- The Washington Times - Monday, March 17, 2008

The issue of sovereignty and American Indians is ever-changing, and experts on the issue fear it’s become too susceptible to changes in political administrations.

To address these and other issues, the nonprofit Foundation for California held a one-day conference last week to discuss American Indians’ history, their relations with the federal government and current sovereignty status in American jurisprudence.

Legal scholars, judges and political scientists attending the conference exchanged ideas on establishing a more coherent policy.

Alfred Balitzer, founder and chairman of the foundation, said the conference was not aimed at a specific legislative or judicial body. But he said: “The timing is good, especially [since] we see a number of cases are coming up now to the Supreme Court on sovereignty.”

For example, the Indian tribe San Manuel and National Labor Relations Board are involved in a lawsuit over union organizing at tribal casinos.

In that case, the U.S. Court of Appeals for the D.C. Circuit upheld a NLRB ruling that federal labor law could apply to tribe-owned businesses.

The judge ruled that “the tribal sovereignty is not absolute autonomy.”

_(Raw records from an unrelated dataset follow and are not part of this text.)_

-- ==== Sys2Proof/Word.lean ====
section
/-! DEFINITION. The words of the core: the frame and its fields (30_encoding.md R60, R61), the request and
the response (R80, R85). Widths are fixed by 00_scope.md R5 and R6 and are no parameters. -/

namespace Sys2Proof

/-- FRAME_WIDTH = 64 (R5). -/
abbrev Frame := BitVec 64
/-- PAYLOAD_WIDTH = 56: the frame less its checksum (R61). -/
abbrev Payload := BitVec 56
/-- ADDRESS_WIDTH = 2 (R5). -/
abbrev Addr := BitVec 2
/-- COMMAND_WIDTH = 4 (R5). -/
abbrev Cmd := BitVec 4
/-- PARAMETER_WIDTH = 50 (R5). -/
abbrev Param := BitVec 50
/-- CHECKSUM_WIDTH = 8 (R5). -/
abbrev Csum := BitVec 8
/-- A request as the opcode table packs it, `{C, B, A, OP}` (R80). -/
abbrev ReqWord := BitVec 101

/-- The four fields of a request (R80). -/
structure Request where
  op : BitVec 5
  a  : BitVec 64
  b  : BitVec 16
  c  : BitVec 16
deriving DecidableEq, Repr, Inhabited

/-- The four fields of a response (R85). -/
structure Response where
  status : BitVec 2
  tag    : BitVec 4
  d0     : BitVec 64
  d1     : BitVec 16
deriving DecidableEq, Repr, Inhabited

/-- The two encodings of 30_encoding.md: a packed request, or a frame on the wire. -/
inductive Code where
  | req   (w : ReqWord)
  | frame (f : Frame)
deriving DecidableEq, Repr

end Sys2Proof
end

But Ralph Rossum, a government professor at Claremont McKenna College in California, argued that the Constitution protects tribal sovereignty. He said in the Sacramento Bee that the Supreme Court should intervene and “repudiate [lower courts’] departures from clear and controlling precedents, and perform its historic role of protecting tribal interests and sovereignty.”

Although saying the sovereignty issue is not “predictively political,” Loren Smith, co-chairman of the conference and former judge of the U.S. Court of Federal Claims, said it is hard to reach a bipartisan solution.

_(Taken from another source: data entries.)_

-- ==== Sys2Proof/Machine/State.lean ====
section
/-! DEFINITION. The core's state (10_state.md section 1), the port inputs of the host, the outcomes, and
reset (70_reset_and_hazards.md R250). State is plain data. -/

namespace Sys2Proof.Machine

/-- The CRC engine's registers (R22). -/
structure Engine where
  /-- CRC_REG, "the 8-bit running CRC register". -/
  crcReg : BitVec 8
  /-- SRC, "a 64-bit latch for the value being checked". -/
  src : BitVec 64
  /-- IDX, "a 16-bit count of the bits still to process". -/
  idx : BitVec 16
deriving DecidableEq, Repr, Inhabited

/-- What the outside drives in one port cycle (R24, R25, R259), and, in `wait`, whether the core needs a
further cycle for the request it is executing: LATENCY is one more than the number of such cycles (R7,
log 1). -/
structure PortCycle where
  reset    : Bool
  reqValid : Bool
  req      : Request
  rspReady : Bool
  wait     : Bool
deriving DecidableEq, Repr, Inhabited

/-- A cycle in which the host drives nothing. -/
def PortCycle.quiet : PortCycle :=
  { reset := false, reqValid := false, req := { op := 0, a := 0, b := 0, c := 0 }, rspReady := false, wait := false }

/-- The status codes (60_exceptions.md R220). -/
inductive Status where
  | ok
  | rangeError
  | unknownCommand
  | illegalOp
deriving DecidableEq, Repr

/-- The state of the core, and with it the host's inputs still to come and its record of the run. -/
structure State where
  /-- FR, the frame register (R20). -/
  fr : Frame
  /-- CRC_REG, SRC and IDX (R22). -/
  engine : Engine
  /-- BUSY (R25); REQ_READY is its negation (R24). -/
  busy : Bool
  /-- OP, A, B and C as latched at acceptance (R24). -/
  req : Request
  /-- RSP_VALID (R26). -/
  rspValid : Bool
  /-- STATUS, TAG, D0 and D1 (R26). -/
  rsp : Response
  /-- The port cycles to come, the next one first; a quiet host after the last (log 2). Not the core's. -/
  inputs : List PortCycle
  /-- The responses the host took, in order: what a run shows (R260, log 3). Not the core's. -/
  taken : List Response
  /-- How many free values were drawn (log 5). The model's own. -/
  draws : Nat
deriving DecidableEq, Repr

/-- Nothing in the spec stops the core: an error is a response and "Nothing traps" (60_exceptions.md), so
there is no fault. A host that takes no response leaves a state that stays as it is (R256). Safe: no step
of the model stops. Log 15. -/
inductive Fault where
deriving DecidableEq, Repr

/-- Why a step has no meaning. -/
inductive Refusal where
  /-- Raised only by an arm of `exec` whose instruction has no meaning yet; no arm does. Safe: the model
  stops. -/
  | notModelled (mnemonic : String)
deriving DecidableEq, Repr

/-- The machine right after reset (R250). The latched request is 0 (log 4); the inputs are those of a host
that drives nothing (log 2). -/
def State.reset : State :=
  { fr := 0
    engine := { crcReg := 0, src := 0, idx := 0 }
    busy := false
    req := { op := 0, a := 0, b := 0, c := 0 }
    rspValid := false
    rsp := { status := 0, tag := 0, d0 := 0, d1 := 0 }
    inputs := []
    taken := []
    draws := 0 }

end Sys2Proof.Machine
end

He said the issue is volatile even within the American-Indian groups.

“On the one hand, they obviously want to have a better life, they want to have prosperous economy, health care,” he said. “On the other hand, they also want to retain their distinctive culture and institutions.

“As a judge, I am neither pro or anti,” Mr. Smith said. “I am trying to look at what the constitution of law says, and obviously at the moment, there would be tweak.”